● **ENTRIES SUPPLIED**
[Start of Attachment]

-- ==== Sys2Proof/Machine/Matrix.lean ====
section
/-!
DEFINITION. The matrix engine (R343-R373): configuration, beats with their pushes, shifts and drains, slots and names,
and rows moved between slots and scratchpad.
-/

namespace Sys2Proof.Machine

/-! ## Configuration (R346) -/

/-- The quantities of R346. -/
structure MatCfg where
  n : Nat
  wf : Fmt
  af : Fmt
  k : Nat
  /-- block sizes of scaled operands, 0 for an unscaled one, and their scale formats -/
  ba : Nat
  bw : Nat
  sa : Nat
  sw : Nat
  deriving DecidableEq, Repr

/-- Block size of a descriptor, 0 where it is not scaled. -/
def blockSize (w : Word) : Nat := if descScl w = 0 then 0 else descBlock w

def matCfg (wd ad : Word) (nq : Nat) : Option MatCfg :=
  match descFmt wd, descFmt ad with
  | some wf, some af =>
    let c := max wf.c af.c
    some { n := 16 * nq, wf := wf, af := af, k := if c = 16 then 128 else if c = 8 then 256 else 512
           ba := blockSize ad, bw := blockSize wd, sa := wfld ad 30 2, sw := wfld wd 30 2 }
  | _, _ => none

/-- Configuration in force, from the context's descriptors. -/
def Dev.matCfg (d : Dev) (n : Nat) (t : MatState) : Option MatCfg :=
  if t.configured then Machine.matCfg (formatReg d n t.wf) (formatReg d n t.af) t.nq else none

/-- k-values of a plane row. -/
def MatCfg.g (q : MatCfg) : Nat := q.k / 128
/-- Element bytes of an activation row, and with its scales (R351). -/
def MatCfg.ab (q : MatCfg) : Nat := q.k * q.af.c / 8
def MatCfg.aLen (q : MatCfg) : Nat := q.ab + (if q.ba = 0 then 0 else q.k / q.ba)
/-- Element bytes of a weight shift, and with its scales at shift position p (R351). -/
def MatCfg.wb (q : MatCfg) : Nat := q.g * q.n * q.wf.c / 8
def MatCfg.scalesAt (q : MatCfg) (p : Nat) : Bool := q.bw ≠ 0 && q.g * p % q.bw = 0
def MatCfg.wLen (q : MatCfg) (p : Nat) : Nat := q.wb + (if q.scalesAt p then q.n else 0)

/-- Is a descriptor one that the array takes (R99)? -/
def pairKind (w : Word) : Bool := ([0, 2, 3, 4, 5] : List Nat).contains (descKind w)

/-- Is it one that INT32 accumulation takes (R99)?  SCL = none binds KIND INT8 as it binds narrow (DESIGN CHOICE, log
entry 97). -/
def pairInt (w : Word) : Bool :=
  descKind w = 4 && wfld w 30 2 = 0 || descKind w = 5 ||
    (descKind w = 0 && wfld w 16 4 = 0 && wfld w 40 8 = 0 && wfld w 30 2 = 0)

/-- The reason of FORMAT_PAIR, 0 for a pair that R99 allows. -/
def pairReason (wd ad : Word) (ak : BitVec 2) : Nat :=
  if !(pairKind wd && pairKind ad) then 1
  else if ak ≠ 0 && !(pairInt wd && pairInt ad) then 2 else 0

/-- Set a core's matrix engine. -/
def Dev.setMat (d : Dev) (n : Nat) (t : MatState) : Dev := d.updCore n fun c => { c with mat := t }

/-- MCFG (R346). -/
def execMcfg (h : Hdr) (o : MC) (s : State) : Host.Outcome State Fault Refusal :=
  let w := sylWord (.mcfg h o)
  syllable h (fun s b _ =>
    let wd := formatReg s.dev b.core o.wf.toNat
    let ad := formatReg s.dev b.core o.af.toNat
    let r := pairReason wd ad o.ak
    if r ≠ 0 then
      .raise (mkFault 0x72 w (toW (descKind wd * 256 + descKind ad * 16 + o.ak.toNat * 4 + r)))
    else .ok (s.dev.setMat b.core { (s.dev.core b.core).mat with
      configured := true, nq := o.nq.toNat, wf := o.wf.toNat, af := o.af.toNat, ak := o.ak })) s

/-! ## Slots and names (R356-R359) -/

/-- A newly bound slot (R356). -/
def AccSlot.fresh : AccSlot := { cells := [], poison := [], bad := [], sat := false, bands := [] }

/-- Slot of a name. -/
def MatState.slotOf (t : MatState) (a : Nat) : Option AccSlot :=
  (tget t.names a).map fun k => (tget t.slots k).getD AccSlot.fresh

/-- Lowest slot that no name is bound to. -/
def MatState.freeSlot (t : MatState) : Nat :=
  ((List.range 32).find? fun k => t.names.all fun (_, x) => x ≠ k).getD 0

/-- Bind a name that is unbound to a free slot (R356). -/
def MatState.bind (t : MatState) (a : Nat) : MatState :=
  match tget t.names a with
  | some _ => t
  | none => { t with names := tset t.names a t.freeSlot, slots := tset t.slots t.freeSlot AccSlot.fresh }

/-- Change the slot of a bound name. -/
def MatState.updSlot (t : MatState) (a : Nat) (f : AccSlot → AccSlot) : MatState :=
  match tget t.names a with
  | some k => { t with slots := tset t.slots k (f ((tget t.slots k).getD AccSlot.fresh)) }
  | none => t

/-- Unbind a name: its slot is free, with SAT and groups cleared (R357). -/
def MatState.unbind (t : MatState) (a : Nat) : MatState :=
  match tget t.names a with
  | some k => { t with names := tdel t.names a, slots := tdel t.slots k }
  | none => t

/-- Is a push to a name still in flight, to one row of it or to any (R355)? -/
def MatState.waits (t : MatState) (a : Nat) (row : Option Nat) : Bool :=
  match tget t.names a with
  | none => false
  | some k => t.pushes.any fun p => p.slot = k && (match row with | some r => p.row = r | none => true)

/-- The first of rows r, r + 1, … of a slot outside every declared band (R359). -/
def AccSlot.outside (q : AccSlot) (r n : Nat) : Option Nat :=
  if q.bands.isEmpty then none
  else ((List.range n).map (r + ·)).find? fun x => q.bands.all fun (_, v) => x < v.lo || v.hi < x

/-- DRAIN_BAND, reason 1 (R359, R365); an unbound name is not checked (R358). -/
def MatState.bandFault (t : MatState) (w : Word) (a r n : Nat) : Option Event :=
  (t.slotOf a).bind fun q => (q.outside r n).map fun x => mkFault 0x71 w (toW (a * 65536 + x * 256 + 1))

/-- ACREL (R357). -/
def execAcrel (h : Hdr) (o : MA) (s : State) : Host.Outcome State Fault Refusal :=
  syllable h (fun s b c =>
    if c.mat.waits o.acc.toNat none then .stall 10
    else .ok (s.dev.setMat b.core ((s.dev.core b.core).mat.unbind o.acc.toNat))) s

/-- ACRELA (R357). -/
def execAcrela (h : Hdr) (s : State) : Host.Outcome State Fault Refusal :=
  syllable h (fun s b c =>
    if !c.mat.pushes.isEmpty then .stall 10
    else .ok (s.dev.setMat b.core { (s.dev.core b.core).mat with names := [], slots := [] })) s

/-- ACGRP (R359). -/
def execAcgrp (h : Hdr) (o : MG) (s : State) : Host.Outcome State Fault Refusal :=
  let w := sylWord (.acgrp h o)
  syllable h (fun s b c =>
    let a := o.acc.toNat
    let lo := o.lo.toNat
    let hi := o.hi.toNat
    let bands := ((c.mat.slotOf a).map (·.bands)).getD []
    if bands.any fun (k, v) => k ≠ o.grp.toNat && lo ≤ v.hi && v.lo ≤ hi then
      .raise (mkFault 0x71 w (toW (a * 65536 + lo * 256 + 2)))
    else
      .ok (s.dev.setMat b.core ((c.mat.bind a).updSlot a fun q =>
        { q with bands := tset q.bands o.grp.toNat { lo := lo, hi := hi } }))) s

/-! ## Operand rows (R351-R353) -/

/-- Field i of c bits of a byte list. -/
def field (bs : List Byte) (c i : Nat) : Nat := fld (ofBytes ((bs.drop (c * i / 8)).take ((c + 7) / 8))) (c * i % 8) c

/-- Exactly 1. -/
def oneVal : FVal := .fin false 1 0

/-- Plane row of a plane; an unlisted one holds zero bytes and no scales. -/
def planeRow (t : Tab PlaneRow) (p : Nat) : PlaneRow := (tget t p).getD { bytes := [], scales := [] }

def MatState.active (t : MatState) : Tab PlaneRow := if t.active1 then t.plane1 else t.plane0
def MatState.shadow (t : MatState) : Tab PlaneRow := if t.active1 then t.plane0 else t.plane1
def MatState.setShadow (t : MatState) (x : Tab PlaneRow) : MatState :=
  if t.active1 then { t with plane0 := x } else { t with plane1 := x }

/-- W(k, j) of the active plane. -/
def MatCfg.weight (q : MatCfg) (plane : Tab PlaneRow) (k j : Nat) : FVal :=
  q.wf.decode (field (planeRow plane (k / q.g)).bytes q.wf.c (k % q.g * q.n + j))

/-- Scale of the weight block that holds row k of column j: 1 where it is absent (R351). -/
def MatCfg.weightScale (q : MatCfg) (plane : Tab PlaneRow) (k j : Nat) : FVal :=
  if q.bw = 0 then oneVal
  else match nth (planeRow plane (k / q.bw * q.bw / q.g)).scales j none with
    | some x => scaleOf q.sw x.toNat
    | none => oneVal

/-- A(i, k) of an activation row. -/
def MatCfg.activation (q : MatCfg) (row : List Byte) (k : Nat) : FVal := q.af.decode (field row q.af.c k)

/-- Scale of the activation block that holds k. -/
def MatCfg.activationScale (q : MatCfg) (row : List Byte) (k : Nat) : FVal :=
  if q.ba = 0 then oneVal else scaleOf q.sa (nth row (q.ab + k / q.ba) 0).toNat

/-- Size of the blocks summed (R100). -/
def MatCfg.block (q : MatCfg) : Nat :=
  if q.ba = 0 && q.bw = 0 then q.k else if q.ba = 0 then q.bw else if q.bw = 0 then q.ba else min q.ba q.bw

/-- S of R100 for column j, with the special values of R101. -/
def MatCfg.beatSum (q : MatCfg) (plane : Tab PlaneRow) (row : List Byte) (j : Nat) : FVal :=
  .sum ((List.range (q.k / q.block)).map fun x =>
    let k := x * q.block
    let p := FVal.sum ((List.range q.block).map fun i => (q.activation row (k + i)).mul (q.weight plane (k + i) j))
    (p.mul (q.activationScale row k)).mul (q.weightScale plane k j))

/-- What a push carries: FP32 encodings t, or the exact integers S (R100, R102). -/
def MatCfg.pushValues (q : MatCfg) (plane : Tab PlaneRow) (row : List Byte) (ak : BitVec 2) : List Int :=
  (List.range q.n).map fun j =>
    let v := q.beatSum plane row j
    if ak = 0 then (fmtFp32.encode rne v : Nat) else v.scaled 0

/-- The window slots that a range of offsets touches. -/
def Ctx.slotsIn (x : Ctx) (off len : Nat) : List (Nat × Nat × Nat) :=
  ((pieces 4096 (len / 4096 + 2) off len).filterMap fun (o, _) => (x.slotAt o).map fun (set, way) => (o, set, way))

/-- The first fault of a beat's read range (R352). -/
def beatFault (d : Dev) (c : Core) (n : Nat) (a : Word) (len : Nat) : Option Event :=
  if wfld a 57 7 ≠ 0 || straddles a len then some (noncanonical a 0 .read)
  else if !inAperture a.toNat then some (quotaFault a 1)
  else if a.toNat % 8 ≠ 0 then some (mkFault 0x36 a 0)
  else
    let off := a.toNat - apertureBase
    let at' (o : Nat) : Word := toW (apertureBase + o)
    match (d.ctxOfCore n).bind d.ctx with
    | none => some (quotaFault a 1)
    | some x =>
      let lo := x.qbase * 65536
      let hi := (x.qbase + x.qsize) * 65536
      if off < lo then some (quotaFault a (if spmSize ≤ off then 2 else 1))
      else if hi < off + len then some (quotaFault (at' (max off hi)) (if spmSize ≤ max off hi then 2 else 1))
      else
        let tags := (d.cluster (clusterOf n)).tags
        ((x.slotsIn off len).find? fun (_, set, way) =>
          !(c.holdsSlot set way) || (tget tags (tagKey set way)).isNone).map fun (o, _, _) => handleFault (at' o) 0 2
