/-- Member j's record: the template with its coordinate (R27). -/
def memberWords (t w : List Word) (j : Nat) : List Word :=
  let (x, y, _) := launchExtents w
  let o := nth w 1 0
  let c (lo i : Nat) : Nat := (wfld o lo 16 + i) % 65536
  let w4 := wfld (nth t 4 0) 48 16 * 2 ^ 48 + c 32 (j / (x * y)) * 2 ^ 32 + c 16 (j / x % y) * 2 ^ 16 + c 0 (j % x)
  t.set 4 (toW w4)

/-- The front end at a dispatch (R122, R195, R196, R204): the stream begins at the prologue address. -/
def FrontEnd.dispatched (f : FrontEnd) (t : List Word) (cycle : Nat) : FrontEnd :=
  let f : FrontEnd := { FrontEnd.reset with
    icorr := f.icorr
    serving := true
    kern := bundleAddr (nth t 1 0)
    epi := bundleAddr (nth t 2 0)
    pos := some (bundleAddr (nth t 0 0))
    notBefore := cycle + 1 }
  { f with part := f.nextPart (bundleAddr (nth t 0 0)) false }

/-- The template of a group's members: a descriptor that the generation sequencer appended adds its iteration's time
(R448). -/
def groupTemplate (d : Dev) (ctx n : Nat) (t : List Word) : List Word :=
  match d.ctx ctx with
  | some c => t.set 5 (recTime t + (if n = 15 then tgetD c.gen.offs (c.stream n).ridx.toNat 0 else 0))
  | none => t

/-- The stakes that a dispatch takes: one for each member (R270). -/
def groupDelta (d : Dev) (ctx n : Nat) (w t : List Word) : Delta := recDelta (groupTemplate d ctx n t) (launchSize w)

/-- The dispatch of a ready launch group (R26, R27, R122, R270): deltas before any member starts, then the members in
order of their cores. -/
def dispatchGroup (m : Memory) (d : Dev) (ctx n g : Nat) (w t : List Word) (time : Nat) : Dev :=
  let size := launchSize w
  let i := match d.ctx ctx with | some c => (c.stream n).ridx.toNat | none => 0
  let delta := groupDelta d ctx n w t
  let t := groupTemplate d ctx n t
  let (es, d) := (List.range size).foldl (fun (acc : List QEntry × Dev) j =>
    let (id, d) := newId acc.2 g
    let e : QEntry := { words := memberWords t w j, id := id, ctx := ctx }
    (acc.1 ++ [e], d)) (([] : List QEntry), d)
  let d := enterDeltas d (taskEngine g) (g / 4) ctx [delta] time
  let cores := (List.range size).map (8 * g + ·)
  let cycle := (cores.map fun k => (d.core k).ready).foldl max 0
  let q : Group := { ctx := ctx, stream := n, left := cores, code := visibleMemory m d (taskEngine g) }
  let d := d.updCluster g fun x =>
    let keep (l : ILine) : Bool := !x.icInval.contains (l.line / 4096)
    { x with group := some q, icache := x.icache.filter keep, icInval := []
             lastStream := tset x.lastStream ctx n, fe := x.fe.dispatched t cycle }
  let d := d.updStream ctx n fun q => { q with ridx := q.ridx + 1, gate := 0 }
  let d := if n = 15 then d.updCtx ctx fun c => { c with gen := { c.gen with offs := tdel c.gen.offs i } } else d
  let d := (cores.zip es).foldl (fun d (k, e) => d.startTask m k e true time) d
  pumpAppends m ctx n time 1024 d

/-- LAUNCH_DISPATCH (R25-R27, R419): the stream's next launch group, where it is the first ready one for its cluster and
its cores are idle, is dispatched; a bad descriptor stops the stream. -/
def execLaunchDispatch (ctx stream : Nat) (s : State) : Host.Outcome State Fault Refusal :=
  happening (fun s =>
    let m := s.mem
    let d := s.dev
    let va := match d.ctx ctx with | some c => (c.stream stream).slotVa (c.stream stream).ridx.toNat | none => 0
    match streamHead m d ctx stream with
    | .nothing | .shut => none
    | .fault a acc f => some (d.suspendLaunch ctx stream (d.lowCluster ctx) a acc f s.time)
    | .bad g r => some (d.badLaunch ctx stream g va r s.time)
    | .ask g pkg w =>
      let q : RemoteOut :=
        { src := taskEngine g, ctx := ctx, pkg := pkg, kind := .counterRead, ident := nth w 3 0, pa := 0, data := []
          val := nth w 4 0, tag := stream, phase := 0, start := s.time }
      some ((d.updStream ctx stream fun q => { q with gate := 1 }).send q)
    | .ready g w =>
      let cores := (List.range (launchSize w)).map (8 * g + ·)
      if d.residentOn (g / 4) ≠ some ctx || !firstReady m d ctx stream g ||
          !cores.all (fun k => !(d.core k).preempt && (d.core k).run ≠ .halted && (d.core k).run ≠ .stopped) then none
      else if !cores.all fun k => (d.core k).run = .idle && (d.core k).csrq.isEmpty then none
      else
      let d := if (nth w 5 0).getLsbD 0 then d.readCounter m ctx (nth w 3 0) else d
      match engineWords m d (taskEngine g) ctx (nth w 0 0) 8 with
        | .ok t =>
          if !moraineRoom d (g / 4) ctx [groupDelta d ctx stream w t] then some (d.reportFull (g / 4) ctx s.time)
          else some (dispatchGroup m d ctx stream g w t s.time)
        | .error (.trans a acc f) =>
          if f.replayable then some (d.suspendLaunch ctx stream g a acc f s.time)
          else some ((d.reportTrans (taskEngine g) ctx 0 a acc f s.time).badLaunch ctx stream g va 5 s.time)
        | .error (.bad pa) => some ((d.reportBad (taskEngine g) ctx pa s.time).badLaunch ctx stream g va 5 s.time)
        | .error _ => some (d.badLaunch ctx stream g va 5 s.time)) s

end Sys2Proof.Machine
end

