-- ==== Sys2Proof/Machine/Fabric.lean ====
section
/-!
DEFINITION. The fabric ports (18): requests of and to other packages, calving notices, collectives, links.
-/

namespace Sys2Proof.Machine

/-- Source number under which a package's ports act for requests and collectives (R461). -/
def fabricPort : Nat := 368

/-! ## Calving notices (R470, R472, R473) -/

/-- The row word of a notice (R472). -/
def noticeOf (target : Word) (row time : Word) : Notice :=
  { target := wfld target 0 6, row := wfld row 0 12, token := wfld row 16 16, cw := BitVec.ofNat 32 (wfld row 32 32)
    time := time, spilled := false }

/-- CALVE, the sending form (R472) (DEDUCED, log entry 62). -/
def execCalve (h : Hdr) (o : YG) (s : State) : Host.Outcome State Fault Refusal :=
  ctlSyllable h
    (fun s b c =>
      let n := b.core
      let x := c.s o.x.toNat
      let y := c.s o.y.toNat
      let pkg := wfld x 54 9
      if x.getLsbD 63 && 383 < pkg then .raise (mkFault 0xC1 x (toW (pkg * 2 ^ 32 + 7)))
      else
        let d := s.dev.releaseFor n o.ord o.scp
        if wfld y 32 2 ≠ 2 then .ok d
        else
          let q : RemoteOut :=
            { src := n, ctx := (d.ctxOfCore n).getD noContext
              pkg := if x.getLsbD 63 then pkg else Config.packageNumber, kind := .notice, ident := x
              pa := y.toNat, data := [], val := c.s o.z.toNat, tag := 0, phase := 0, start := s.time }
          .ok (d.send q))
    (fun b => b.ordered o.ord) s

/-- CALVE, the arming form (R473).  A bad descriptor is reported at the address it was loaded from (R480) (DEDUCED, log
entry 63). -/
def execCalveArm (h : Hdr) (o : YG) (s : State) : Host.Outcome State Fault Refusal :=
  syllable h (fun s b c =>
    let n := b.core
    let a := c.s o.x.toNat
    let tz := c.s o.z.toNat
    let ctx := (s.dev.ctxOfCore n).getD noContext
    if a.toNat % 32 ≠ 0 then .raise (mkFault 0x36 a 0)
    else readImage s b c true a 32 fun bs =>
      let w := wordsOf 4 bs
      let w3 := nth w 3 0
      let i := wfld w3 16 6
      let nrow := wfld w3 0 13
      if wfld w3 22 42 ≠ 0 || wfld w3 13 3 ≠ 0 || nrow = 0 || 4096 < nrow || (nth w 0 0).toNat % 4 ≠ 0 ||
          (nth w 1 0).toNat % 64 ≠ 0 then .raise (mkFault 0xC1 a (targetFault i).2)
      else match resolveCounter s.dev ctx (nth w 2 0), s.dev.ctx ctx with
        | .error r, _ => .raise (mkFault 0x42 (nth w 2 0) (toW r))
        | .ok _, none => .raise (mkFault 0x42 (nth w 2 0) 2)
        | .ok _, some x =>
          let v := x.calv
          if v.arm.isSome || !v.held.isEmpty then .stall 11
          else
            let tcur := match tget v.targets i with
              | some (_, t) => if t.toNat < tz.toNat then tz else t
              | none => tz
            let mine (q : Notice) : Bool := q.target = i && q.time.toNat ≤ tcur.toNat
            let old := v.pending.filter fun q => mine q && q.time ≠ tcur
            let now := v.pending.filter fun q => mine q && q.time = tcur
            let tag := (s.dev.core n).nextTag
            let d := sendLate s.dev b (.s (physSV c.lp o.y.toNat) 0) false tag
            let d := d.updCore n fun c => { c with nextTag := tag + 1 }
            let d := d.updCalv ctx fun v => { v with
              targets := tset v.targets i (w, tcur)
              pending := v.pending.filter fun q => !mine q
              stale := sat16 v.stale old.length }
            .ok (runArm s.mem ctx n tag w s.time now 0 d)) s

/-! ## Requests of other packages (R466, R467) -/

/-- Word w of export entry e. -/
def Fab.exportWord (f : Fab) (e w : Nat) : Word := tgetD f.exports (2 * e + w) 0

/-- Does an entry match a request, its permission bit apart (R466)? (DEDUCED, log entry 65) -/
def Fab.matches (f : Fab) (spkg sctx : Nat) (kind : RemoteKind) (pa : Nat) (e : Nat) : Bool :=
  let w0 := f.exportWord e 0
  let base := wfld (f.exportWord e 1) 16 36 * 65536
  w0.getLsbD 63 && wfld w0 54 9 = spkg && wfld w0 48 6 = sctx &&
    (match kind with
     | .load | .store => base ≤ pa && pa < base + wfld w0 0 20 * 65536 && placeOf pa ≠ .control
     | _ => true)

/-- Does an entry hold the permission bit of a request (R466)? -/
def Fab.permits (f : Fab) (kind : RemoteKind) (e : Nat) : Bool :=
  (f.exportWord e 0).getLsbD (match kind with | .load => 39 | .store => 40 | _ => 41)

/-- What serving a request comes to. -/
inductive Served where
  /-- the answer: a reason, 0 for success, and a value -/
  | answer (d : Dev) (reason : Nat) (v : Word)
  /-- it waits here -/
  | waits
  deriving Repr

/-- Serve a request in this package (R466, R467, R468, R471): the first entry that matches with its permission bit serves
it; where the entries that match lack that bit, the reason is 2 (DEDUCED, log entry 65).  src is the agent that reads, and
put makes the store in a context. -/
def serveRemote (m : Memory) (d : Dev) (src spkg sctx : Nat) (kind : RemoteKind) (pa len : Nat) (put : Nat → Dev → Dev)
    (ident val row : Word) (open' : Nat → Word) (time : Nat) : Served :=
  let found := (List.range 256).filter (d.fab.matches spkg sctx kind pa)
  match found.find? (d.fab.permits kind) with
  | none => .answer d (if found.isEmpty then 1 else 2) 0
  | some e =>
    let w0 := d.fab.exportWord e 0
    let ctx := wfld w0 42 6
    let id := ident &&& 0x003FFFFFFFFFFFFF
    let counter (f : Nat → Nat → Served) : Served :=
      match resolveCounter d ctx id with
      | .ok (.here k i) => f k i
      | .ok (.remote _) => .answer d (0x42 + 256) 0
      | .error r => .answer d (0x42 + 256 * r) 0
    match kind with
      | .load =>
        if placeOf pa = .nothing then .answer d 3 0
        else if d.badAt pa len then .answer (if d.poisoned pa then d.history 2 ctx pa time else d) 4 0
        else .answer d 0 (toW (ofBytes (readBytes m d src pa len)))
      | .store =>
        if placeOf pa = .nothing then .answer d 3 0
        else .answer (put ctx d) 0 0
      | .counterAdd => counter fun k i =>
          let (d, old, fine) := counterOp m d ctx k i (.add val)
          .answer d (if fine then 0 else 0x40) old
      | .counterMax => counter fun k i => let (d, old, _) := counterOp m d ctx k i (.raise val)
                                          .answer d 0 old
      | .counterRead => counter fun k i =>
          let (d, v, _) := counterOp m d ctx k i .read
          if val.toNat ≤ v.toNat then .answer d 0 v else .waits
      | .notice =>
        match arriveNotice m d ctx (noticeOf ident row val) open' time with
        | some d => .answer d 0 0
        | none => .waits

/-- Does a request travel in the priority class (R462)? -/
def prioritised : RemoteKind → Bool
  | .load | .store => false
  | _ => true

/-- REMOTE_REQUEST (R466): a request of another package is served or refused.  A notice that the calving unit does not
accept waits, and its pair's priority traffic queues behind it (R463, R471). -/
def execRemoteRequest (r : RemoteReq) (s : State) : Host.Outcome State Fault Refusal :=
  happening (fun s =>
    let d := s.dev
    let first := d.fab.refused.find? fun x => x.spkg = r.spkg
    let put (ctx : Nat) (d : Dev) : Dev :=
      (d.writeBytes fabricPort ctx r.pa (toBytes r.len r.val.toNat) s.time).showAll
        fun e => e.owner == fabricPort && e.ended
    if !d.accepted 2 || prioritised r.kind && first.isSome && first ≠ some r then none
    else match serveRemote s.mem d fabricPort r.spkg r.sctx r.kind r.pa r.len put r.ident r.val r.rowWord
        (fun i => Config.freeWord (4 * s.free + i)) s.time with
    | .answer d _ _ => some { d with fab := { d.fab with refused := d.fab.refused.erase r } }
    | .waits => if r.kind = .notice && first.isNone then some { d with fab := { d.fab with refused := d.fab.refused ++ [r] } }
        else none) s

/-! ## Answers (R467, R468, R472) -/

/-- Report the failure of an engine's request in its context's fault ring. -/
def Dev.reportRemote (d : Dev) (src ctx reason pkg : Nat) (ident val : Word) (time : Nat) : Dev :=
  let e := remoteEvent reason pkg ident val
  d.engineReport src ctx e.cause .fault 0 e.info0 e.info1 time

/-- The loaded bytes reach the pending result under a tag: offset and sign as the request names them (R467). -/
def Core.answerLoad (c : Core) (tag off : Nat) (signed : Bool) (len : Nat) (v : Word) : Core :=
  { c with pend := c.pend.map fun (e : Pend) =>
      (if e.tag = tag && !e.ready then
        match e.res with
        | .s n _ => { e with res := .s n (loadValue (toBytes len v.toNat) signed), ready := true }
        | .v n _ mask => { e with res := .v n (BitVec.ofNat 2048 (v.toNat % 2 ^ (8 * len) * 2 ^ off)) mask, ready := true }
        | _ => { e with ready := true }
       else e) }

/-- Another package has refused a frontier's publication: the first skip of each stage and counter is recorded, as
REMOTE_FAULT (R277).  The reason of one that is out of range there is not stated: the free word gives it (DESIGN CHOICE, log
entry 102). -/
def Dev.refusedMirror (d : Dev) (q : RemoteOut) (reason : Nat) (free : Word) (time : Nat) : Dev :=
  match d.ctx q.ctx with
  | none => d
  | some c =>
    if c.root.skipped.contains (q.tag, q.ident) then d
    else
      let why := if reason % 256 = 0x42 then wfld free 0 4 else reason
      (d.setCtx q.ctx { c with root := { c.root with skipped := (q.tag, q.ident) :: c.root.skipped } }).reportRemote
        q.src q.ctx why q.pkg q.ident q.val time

[End of Attachment]

● **WHAT YOU HAVE TO DO**
Retype the records above, but only those lines that fall between the line containing "(ident val row" and the line containing "let counter (f", with both of those lines included, exactly as written.

● **EXERCISE RESULT**
    (ident val row : Word) (open' : Nat → Word) (time : Nat) : Served :=
  let found := (List.range 256).filter (d.fab.matches spkg sctx kind pa)
  match found.find? (d.fab.permits kind) with
  | none => .answer d (if found.isEmpty then 1 else 2) 0
  | some e =>
    let w0 := d.fab.exportWord e 0
    let ctx := wfld w0 42 6
    let id := ident &&& 0x003FFFFFFFFFFFFF
    let counter (f : Nat → Nat → Served) : Served :=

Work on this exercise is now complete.